### Your task
Starting at the line that contains "match b with" and ending at the line that contains "losing power -/", the lines below are to be given again exactly, with nothing added.

### Extracted data entries

+---+

/-- A measuring step completes and the next starts (R295). The level step records the temperature of R314. -/
def windowStep (k : Nat) (meas : List ChMeas) (s : State) : State :=
  match (octAt s k).win with
  | none => s
  | some w =>
    if w.step < 8 ∧ w.stepAt + stepDur w.step ≤ s.now then
      let ms := (List.range 9).map fun i => mergeMeas w.step (w.meas.getD i default) (meas.getD i default)
      modOct k (fun o => { o with win := some { w with
        step := w.step + 1, stepAt := w.stepAt + stepDur w.step, meas := ms
        temp := if w.step = 2 then s.encl.dieC else w.temp } }) s
    else s

/-- TWILIGHT_STEP_DONE (R295). -/
def execTwilightStepDone (t : Instant) (oct : Fin 8) (meas : List ChMeas) (s : State) :
    Host.Outcome State Fault Refusal :=
  .next (windowStep oct.val meas (advance t s))

/-- Every group of the nine channels that fails counts and is an event of CAL_CHECK (R306). -/
def windowChecks (k : Nat) (ms : List ChMeas) (s : State) : State :=
  let m := fun (i : Nat) => ms.getD i default
  let s1 := (List.range 9).foldl (fun s i => checkFail 2 ((octChans k).getD i 0) (groupOut (timingChecks (m i)))
    (checkFail 1 ((octChans k).getD i 0) (groupOut (levelChecks (m i))) s)) s
  if (groupOut (timingChecks (m 8))).1 = 1 then
    (List.range 8).foldl (fun s i => checkFail 3 (8 * k + i) (groupOut (skewChecks (m i))) s) s1
  else s1

/-- Each group of the nine channels is judged and applied (R305). A spare lane whose timing group fails is unusable, so that the
skew groups are skipped (R306 outcome 5; log 22). -/
def windowGroups (k : Nat) (ms : List ChMeas) (s : State) : State :=
  let m := fun (i : Nat) => ms.getD i default
  let s1 := (List.range 9).foldl (fun s i =>
    endTiming 2 ((octChans k).getD i 0) (m i) (endLevel' ((octChans k).getD i 0) (m i) s)) s
  if (groupOut (timingChecks (m 8))).1 = 1 then (List.range 8).foldl (fun s i => endSkew (8 * k + i) (m i) s) s1
  else (List.range 8).foldl (fun s i => modChan (8 * k + i) (fun x => { x with skewOut := 5 }) s) s1

/-- The pin with the largest residual among those whose timing group was applied. -/
def worstPin (ms : List ChMeas) : Option Nat :=
  (List.range 8).foldl (fun b i =>
    if (groupOut (timingChecks (ms.getD i default))).1 = 1 then
      match b with
      | none => some i
      | some j => if (ms.getD j default).resid < (ms.getD i default).resid then some i else b
    else b) none

/-- A window ends without abandonment (R296, R303, R307, R312, R315). -/
def windowApply (k : Nat) (w : Win) (s0 : State) : State :=
  let s := mramSettle s0
  let ms := w.meas
  let lvl := fun (i : Nat) => (groupOut (levelChecks (ms.getD i default))).1 == 1
  let tim := fun (i : Nat) => (groupOut (timingChecks (ms.getD i default))).1 == 1
  let skw := fun (i : Nat) => (groupOut (skewChecks (ms.getD i default))).1 == 1
  let allL := (List.range 9).all lvl
  let allT := (List.range 9).all tim
  let allS := tim 8 && (List.range 8).all skw
  let any := (List.range 9).any lvl || (List.range 9).any tim
  let okSL := allS
  let s1 := windowGroups k ms s
  let s2 := modOct k (fun o => { o with
    win := none, lastOut := if allL && allT && allS then 1 else 2
    lvlFail := BitVec.ofNat 8 (maskOf ((List.range 8).filter fun i => !lvl i))
    timFail := BitVec.ofNat 8 (maskOf ((List.range 8).filter fun i => !tim i))
    lvlTemp := if (List.range 9).any lvl then some w.temp else o.lvlTemp
    phaseTrim := if allT then o.unitPhase.getD o.phaseTrim else o.phaseTrim, unitPhase := none
    spareOk := o.spareOk || okSL, rollFails := if okSL then [] else o.rollFails }) s1
  let s3 := if okSL then setCond 19 k false s2 else s2
  let s4 := mapPins (2 ^ k) (fun n p => if w.wasSafe.getLsbD (n % 8) then p else p.toIdle) s3
  let q := worstPin ms
  let s5 := bump rgCal 24 8 1 (calRec 3 (2 ^ k) (match q with | some i => 8 * k + i | none => 0) q.isSome
    (match q with | some i => min (ms.getD i default).resid 0xFFFF | none => 0xFFFF) s4)
  let s6 := rollBegin k (strobeAfter k (unitAdvance k s5))
  jobDue (if any ∧ autoStore s6 then storeBegin s6 else s6)
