-- ==== Sys2Proof/Machine/Power.lean ====
section
/-!
DEFINITION. Power.lean: power states and their transitions (03 R56 to R68, R72 to R75, R430, R432; 05 R114 to R116): line
power, requests, the Dusk, the end of a Dawn, and the bank's updates and windows. The start of a full Dawn is in Boot.lean.
-/

namespace Sys2Proof.Machine

def modPwr (f : Pwr → Pwr) (s : State) : State := { s with pwr := f s.pwr }

/-! ### Domains losing power -/

/-- Unpowered pin channels present only their clamps, and SAFE reads 0 (R156). -/
def pinsOff (s : State) : State :=
  { s with pins := vmap s.pins fun _ p => { p with safe := false, drv := false, term := false, hold := none } }

/-- The fast domain without power (R52): in Night what Nightwatch and the DRAM hold is kept, with the timing sets, the segment table,
the stream rings and the trim memory (R59, 07 R178, 08 R195, 13 R294), without line power what Nightwatch holds; registers take their
reset values at the full Dawn that follows, but for those kept (Table 18-3). -/
def powerOff (st : PwrSt) (s : State) : State :=
  let dram := st == .night
  let ring : Ring := if dram then
      { agree := s.ring.agree, agreeSeq := s.ring.agreeSeq, wakeSeq := s.ring.wakeSeq, toneDue := s.ring.toneDue }
    else {}
  let p : Pwr :=
    { st := st, target := st, linePresent := s.pwr.linePresent, lastStart := s.pwr.lastStart
      classEvents := s.pwr.classEvents, bankUv := s.pwr.bankUv, wakeSource := s.pwr.wakeSource, duskCause := s.pwr.duskCause
      cellMv := s.pwr.cellMv, cellLow := s.pwr.cellLow, cellAbsent := s.pwr.cellAbsent, tokenRead := s.pwr.tokenRead }
  let nw := if dram then s.nw else { s.nw with wakeLatch := false }
  { pending := s.pending, now := s.now, hap := s.hap, free := s.free, bus := s.bus, r := s.r, nw := nw, mram := s.mram, rt := s.rt, pwr := p
    encl := { s.encl with
      ppsOutHigh := false, j4Skip := false, fanCmd0 := 0, fanCmd1 := 0, ppsKept := if fastOn s then ppsOk s else s.encl.ppsKept }
    seg := if dram then { s.seg with undo := [], load := none, probe := none } else {}
    seqr := { srings := if dram then s.seqr.srings else Vector.replicate 4 {} }
    octs := if dram then vmap s.octs fun _ o => { wave := o.wave, phaseTrim := o.phaseTrim } else Vector.replicate 8 {}
    cal := if dram then { s.cal with unitStep := none, unitNext := none } else {}
    evid := if dram then
        { head := s.evid.head, count := s.evid.count, oldest := s.evid.oldest, sealedEnd := s.evid.sealedEnd, held := s.evid.held }
      else {}
    ring := ring
    sl := { draws := s.sl.draws, ckptForce := s.sl.ckptForce, ckptHead := if dram then s.sl.ckptHead else none }
    tasp := { draws := s.tasp.draws } }

/-- Night (Table 3-3): the alarm is set with the ready bound of Night while the time base still runs, and a call or request latched
starts a full Dawn (R63, R335, R432). A sleep agreement's Night is that of its rendezvous unless a latched call cancels it, after
which STATE is unstated: none or aborted (log 3). -/
def enterNight (latched : Option Nat) (s : State) : State :=
  let later := s.pwr.pend
  let s1 := powerOff .night (armAlarm (modPwr (fun p => { p with st := .night }) s))
  let s2 := if s.nw.wakeLatch then
      let v := drawFree s1
      modAgree (fun a => { a with st := if v.1 % 2 = 0 then 0 else 5 })
        { v.2 with nw := { v.2.nw with alarmRdv := none } }
    else if s.ring.agree.st = 4 then modAgree (fun a => { a with slept := true }) s1
    else s1
  let src := if s.nw.wakeLatch then some 2 else latched
  let s3 := match src with
    | some k => modPwr (fun p => { p with pend := some ⟨.day, k, 0, s.now⟩ }) s2
    | none => s2
  match src, later with
  | none, some q => if (q.target = .day ∨ q.target = .evening) ∧ q.source ≠ 0 then modPwr (fun p => { p with pend := some q }) s3 else s3
  | _, _ => s3

/-- Line absent (R75): line power that came back during the Dusk starts a full Dawn with its own classification. -/
def enterAbsent (s : State) : State :=
  let s1 := powerOff .absent s
  match s.pwr.lineBack with
  | some n => modPwr (fun p => { p with lineDawn := true, linePresent := true, classEvents := n }) s1
  | none => s1

/-- Evening (R61 to R63): clocks and pin channels are off, and a Day request latched in the Dusk is made; it is logged and discarded
while CORE_FAILED or DAY_BLOCK is 1 (R89, R399). -/
def enterEvening (latched : Option Nat) (s : State) : State :=
  let s1 := clockStop (pinsOff s)
  let s2 := armAlarm (modPwr (fun p => { p with
    st := .evening, target := .evening, duskStep := 0, duskLatched := none, duskReq := none, duskPins := false }) s1)
  match latched with
  | some k => pwrRequest .day k 0 s2
  | none => s2

/-- The settings a full Dawn takes up are those in force as Day, Evening or maintenance Day ends (05 R114, R135). -/
def keepSettings (s : State) : State :=
  match s.pwr.st with
  | .day | .evening | .maint => { s with nw := { s.nw with
      kept := ⟨s.r.bootLimits, s.r.timeSrc, s.r.ppsComp, s.r.ptpCfg, s.r.ptpAsym⟩ } }
  | _ => s
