-- ==== Sys2Proof/Machine/Firmware.lean ====
section
/-!
DEFINITION. Firmware.lean: the firmware watchdog's expiry and the restart of the management core (17 R405, R406).
-/

namespace Sys2Proof.Machine

/-- Whether the watchdog has not been serviced in time (R405). -/
def fwdDue (s : State) : Bool :=
  fastOn s && bit s.r.fwdCfg 31 && s.fw.restarting.isNone && decide (s.fw.lastService + cMs * fwdMs s.r.fwdCfg ≤ s.now)

/-- The watchdog fires: the core restarts; a control transfer is abandoned and a bulk stream ends as under BULK_ABORT. A command in the
receive side of the SPI port is the request in service. -/
def fwdFire (cut : Option UsbCut) (s : State) : State :=
  if fwdDue s then
    let s1 := bulkAbort (usbCut 0 cut s)
    let s2 := { s1 with fw :=
      { lastService := s.now, restarting := some s.now, inService := if s.spi.rx.isSome then some .spi else none } }
    faultU 33 0 (bump rgFlt 24 8 1 s2)
  else s

/-- FW_WATCHDOG_EXPIRY (R405). -/
def execFwWatchdogExpiry (t : Instant) (cut : Option UsbCut) (s : State) : Host.Outcome State Fault Refusal :=
  .next (fwdFire cut (advance t s))

/-- The request in service when the watchdog fired is answered with REFUSED (R406). -/
def answerCut (s : State) : State :=
  let s1 := { s with fw := { s.fw with inService := none } }
  match s.fw.inService, s.spi.rx with
  | some .spi, some c => spiRefuse c rcRefused s1
  | _, _ => s1

/-- The restart completes: the request in service is answered, and the ports serve what waited, SPI first (R406). -/
def fwRestarted (s : State) : State :=
  if s.fw.restarting.isSome then
    let s1 := spiUnknown (answerCut { s with fw := { s.fw with restarting := none, lastService := s.now } })
    s1.tasp.reqs.foldl (fun s r => taspServe r.1 r.2 s) (modTasp (fun p => { p with reqs := [] }) s1)
  else s

/-- FW_RESTART_DONE (R406). -/
def execFwRestartDone (t : Instant) (s : State) : Host.Outcome State Fault Refusal :=
  .next (ethCmd fwRestarted (advance t s))

end Sys2Proof.Machine
end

+---+

### Reply to the exercise
      match b with
      | none => some i
      | some j => if (ms.getD j default).resid < (ms.getD i default).resid then some i else b
    else b) none

/-- A window ends without abandonment (R296, R303, R307, R312, R315). -/
def windowApply (k : Nat) (w : Win) (s0 : State) : State :=
  let s := mramSettle s0
  let ms := w.meas
  let lvl := fun (i : Nat) => (groupOut (levelChecks (ms.getD i default))).1 == 1
  let tim := fun (i : Nat) => (groupOut (timingChecks (ms.getD i default))).1 == 1
  let skw := fun (i : Nat) => (groupOut (skewChecks (ms.getD i default))).1 == 1
  let allL := (List.range 9).all lvl
  let allT := (List.range 9).all tim
  let allS := tim 8 && (List.range 8).all skw
  let any := (List.range 9).any lvl || (List.range 9).any tim
  let okSL := allS
  let s1 := windowGroups k ms s
  let s2 := modOct k (fun o => { o with
    win := none, lastOut := if allL && allT && allS then 1 else 2
    lvlFail := BitVec.ofNat 8 (maskOf ((List.range 8).filter fun i => !lvl i))
    timFail := BitVec.ofNat 8 (maskOf ((List.range 8).filter fun i => !tim i))
    lvlTemp := if (List.range 9).any lvl then some w.temp else o.lvlTemp
    phaseTrim := if allT then o.unitPhase.getD o.phaseTrim else o.phaseTrim, unitPhase := none
    spareOk := o.spareOk || okSL, rollFails := if okSL then [] else o.rollFails }) s1
  let s3 := if okSL then setCond 19 k false s2 else s2
  let s4 := mapPins (2 ^ k) (fun n p => if w.wasSafe.getLsbD (n % 8) then p else p.toIdle) s3
  let q := worstPin ms
  let s5 := bump rgCal 24 8 1 (calRec 3 (2 ^ k) (match q with | some i => 8 * k + i | none => 0) q.isSome
    (match q with | some i => min (ms.getD i default).resid 0xFFFF | none => 0xFFFF) s4)
  let s6 := rollBegin k (strobeAfter k (unitAdvance k s5))
  jobDue (if any ∧ autoStore s6 then storeBegin s6 else s6)
-- ==== Sys2Proof/Machine/Power.lean ====
section
/-!
DEFINITION. Power.lean: power states and their transitions (03 R56 to R68, R72 to R75, R430, R432; 05 R114 to R116): line
power, requests, the Dusk, the end of a Dawn, and the bank's updates and windows. The start of a full Dawn is in Boot.lean.
-/

namespace Sys2Proof.Machine

def modPwr (f : Pwr → Pwr) (s : State) : State := { s with pwr := f s.pwr }

/-! ### Domains losing power -/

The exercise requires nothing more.